1)首先,编写一个任务队列,使用新字段is_deleted更新所有实体,并使用默认值False,这将阻止所有先前的实体在询问它们是否被删除时返回错误。
2) Write your queries in a model level, so you don't have to alter them any time you make a change in your model, but only pass the extra parameter you want to filter on when you make the relevant query. You can get an idea from the model of the bootstrap project gae-init. You can query them with is_deleted = False
.
2)在模型级别编写查询,因此您无需在模型中进行任何更改时更改它们,而只需在进行相关查询时传递要过滤的额外参数。您可以从bootstrap项目gae-init的模型中获得一个想法。您可以使用is_deleted = False查询它们。
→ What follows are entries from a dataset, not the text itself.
-- ==== Sys2Proof/Machine/ArrayUnits.lean ====
section
/-!
DEFINITION. The array of a lathe (06): the arithmetic of a pass and its checks, the grant of passes, commit and catch, the steps of
catch handling, the row and column maps, and the change of shape.
-/

namespace Sys2Proof.Machine

/-! ## Operands -/

/-- A tile element as the array takes it: exact, its block exponent applied (05 R222). -/
def Tile.exact (x : Tile) (i : Nat) : FVal :=
  let c := x.fmt.toNat
  if fmtBlock c then (elemVal c (x.code i)).scale (x.exp (i / 32)) else elemVal c (x.code i)

def Tile.cell (x : Tile) (i j : Nat) : FVal := x.exact (i * x.cols + j)

/-! ## 16-bit passes (R239) -/

/-- One step of a partial sum: an exact product, one rounding. -/
def mac (sigma : F32) (a w : FVal) : F32 := toF32 .rne (a.fma w (f32v sigma)).1

/-- The partial sum over k in `ks`. -/
def sigmaOf (a w : Nat → FVal) (ks : List Nat) : F32 := ks.foldl (fun z k => mac z (a k) (w k)) 0

/-- FP32 sum in list order, nearest even. -/
def sum32 (xs : List F32) : F32 := xs.foldl fadd32 0

/-! ## Exact passes (R240 to R244) -/

/-- The scale of a nonzero finite element (Table 6-3). -/
def scaleOf : FVal → Option Int
  | .fin _ m e => if m = 0 then none else some e
  | _ => none

/-- qw_lo(k) and qw_hi(k) of row `k` of W. -/
def rowScale (w : Tile) (k : Nat) : Option (Int × Int) :=
  (List.range w.cols).foldl (fun (r : Option (Int × Int)) n =>
    match scaleOf (w.cell k n), r with
    | some q, some (lo, hi) => some (min lo q, max hi q)
    | some q, none => some (q, q)
    | none, r => r) none

/-- The segments of a reduction (R241): `n` elements from `k` on, the segment open since `start` with its window. -/
def segWalk (qa : Nat → Option Int) (qw : Nat → Option (Int × Int)) : Nat → Nat → Nat → Option (Int × Int) → List (Nat × Nat)
  | 0, k, start, _ => [(start, k)]
  | n + 1, k, start, win =>
    match qa k, qw k with
    | some a, some (l, h) =>
      (match win with
        | some (lo, hi) =>
          if 24 < max hi (a + h) - min lo (a + l) then (start, k) :: segWalk qa qw n (k + 1) k (some (a + l, a + h))
          else segWalk qa qw n (k + 1) start (some (min lo (a + l), max hi (a + h)))
        | none => segWalk qa qw n (k + 1) start (some (a + l, a + h)))
    | _, _ => segWalk qa qw n (k + 1) start win

/-- The segments [first, past) of activation row `m`, K elements long. -/
def segments (x w : Tile) (K m : Nat) : List (Nat × Nat) :=
  segWalk (fun k => scaleOf (x.cell m k)) (rowScale w) K 0 0 none

/-- The exact sum of the terms of a segment at a position, with the rules for non-finite elements (R242, R243). The zeros that the
vector carries elsewhere make no term: they meet no infinite weight (DESIGN CHOICE, notes/assumptions/65.md). -/
def exactSum (x w : Tile) (m n : Nat) (seg : Nat × Nat) : FVal :=
  (List.range (seg.2 - seg.1)).foldl (fun z j =>
    (z.add ((x.cell m (seg.1 + j)).mul (w.cell (seg.1 + j) n)).1).1) (.fin false 0 0)

/-- The FP32 result of an exact sum (R244). -/
def exactResult (v : FVal) : F32 :=
  match v with
  | .fin _ m _ => if m = 0 then 0 else toF32 .rne v
  | _ => toF32 .rne v

/-! ## The accumulator after a pass (R245) -/

def MmaClass.exact : MmaClass → Bool
  | .bf => false
  | .fp => false
  | _ => true

/-- The results of row `m` at position `n`, one per vector. -/
def rowResults (cls : MmaClass) (x w : Tile) (K m n : Nat) : List F32 :=
  if cls.exact then (segments x w K m).map (fun g => exactResult (exactSum x w m n g))
  else [sigmaOf (fun k => x.cell m k) (fun k => w.cell k n) (List.range K)]

/-- acc d after the pass: every vector's result added in slot order. -/
def passResult (cls : MmaClass) (acc x w : Tile) (K : Nat) : Tile :=
  acc.load ((List.range (acc.rows * acc.cols)).map (fun i =>
    (rowResults cls x w K (i / acc.cols) (i % acc.cols)).foldl fadd32 (acc.elem i))) []

/-! ## Checks (R256 to R259) -/

/-- The exponent of the ulp of a finite FP32 magnitude. -/
def ulpExp (c : Nat) : Int := (max 1 (c / 2 ^ 23) : Nat) - 150

/-- |x - y| is at most `ulps` ulps of the larger of the two; a check with a value that is not finite is not made. -/
def within (ulps : Nat) (x y : F32) : Bool :=
  if nonFinite x || nonFinite y then true
  else
    let u := ulpExp (max (fabs32 x).toNat (fabs32 y).toNat)
    !FVal.lt (.fin false ulps u) ((f32v x).add (f32v y).negate).1.abs

/-- cw(k) of a 16-bit pass: the checksum of row `k` of W. -/
def checkW (w : Tile) (k : Nat) : F32 := sum32 ((List.range w.cols).map (fun n => toF32 .rne (w.cell k n)))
3) BigTable's performance will not be affected if you are querying 10 entities or 10 M entities, but if you want to move the deleted ones in an new Entity model you can try to create a crop job so in the end of the day or something copy them somewhere else and remove the original ones. Don't forget that will use your quota and you mind end up paying literally for the clean up.
3)如果您要查询10个实体或10个M实体,BigTable的性能不会受到影响,但如果您想在新的实体模型中移动已删除的实体,您可以尝试创建裁剪作业,以便在一天结束时或某事将它们复制到其他地方并删除原始的。不要忘记,这将使用你的配额,你介意最终支付字面上的清理。
Keep in mind also that if there are any dependencies on the entities you will move, you will have to update them also. So in my opinion its better to leave them flagged, and index your flag.
请记住,如果您要移动的实体存在任何依赖关系,您还必须更新它们。所以在我看来最好让它们标记,并为你的旗帜编制索引。